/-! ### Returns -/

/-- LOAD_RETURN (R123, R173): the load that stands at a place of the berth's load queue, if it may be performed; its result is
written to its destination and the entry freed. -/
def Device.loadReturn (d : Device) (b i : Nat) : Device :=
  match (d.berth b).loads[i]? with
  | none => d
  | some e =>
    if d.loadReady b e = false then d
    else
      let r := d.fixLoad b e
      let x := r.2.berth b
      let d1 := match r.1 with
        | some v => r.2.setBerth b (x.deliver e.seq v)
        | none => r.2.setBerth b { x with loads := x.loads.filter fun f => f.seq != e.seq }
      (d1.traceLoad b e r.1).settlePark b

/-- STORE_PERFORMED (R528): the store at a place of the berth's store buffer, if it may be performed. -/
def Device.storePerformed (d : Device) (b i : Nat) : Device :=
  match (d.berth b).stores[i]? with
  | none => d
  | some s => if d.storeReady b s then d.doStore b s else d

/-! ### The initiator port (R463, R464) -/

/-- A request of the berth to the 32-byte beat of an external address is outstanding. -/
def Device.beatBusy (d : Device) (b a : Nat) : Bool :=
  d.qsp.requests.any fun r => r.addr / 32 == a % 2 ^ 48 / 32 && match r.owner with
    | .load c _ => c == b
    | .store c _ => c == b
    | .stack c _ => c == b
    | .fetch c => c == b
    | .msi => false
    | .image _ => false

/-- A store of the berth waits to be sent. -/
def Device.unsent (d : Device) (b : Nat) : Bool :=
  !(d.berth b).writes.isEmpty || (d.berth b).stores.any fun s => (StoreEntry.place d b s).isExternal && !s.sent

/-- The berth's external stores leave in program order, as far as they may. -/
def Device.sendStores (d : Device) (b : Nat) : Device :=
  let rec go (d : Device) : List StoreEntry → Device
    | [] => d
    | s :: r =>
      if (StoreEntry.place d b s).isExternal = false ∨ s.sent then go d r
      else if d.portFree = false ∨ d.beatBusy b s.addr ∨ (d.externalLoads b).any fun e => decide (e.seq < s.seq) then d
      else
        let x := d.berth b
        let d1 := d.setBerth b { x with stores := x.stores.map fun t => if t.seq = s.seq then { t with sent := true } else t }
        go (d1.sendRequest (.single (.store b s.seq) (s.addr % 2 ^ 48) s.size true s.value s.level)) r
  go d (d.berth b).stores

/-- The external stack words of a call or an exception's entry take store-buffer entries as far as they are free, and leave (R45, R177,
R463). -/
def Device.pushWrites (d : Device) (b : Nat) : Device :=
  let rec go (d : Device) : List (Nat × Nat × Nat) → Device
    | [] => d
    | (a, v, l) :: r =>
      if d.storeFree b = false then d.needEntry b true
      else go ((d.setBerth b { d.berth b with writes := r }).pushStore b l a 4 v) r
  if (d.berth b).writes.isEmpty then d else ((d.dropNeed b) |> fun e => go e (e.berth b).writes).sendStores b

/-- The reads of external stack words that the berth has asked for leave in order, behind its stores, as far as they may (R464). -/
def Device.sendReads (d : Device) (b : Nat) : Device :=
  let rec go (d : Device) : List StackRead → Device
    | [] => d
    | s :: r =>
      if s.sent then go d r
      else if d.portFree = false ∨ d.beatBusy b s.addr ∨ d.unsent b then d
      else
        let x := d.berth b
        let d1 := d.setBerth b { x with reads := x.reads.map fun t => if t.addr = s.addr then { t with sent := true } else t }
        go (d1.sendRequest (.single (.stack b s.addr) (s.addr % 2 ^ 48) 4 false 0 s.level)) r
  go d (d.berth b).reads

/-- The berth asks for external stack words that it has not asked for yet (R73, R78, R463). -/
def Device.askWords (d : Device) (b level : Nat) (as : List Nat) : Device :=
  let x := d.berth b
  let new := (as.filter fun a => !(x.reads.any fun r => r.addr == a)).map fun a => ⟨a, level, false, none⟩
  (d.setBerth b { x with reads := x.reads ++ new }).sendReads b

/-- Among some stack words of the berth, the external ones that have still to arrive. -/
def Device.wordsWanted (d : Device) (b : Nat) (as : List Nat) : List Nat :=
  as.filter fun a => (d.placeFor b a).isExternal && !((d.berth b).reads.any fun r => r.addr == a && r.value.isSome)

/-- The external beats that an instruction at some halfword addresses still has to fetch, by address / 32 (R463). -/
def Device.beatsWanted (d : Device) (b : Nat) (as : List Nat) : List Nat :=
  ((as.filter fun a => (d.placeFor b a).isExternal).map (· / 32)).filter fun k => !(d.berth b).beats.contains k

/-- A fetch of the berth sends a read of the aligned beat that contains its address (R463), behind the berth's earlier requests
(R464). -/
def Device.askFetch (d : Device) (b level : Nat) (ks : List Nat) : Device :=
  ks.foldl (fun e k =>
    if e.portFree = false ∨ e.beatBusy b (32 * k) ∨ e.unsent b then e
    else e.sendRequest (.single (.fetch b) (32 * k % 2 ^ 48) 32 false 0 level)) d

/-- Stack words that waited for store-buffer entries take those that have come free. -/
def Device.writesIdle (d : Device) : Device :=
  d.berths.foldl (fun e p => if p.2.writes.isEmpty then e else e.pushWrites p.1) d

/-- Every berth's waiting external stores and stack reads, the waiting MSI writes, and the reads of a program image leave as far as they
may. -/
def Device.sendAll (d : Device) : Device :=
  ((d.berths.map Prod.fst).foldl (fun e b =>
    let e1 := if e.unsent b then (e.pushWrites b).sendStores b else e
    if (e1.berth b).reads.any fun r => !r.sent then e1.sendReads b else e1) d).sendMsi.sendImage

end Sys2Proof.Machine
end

• • • • •

= Action item =
From the entries above, collect every line with the string "isExternal" in it.

= Answer space =
  !(d.berth b).writes.isEmpty || (d.berth b).stores.any fun s => (StoreEntry.place d b s).isExternal && !s.sent
      if (StoreEntry.place d b s).isExternal = false ∨ s.sent then go d r
  as.filter fun a => (d.placeFor b a).isExternal && !((d.berth b).reads.any fun r => r.addr == a && r.value.isSome)
  ((as.filter fun a => (d.placeFor b a).isExternal).map (· / 32)).filter fun k => !(d.berth b).beats.contains k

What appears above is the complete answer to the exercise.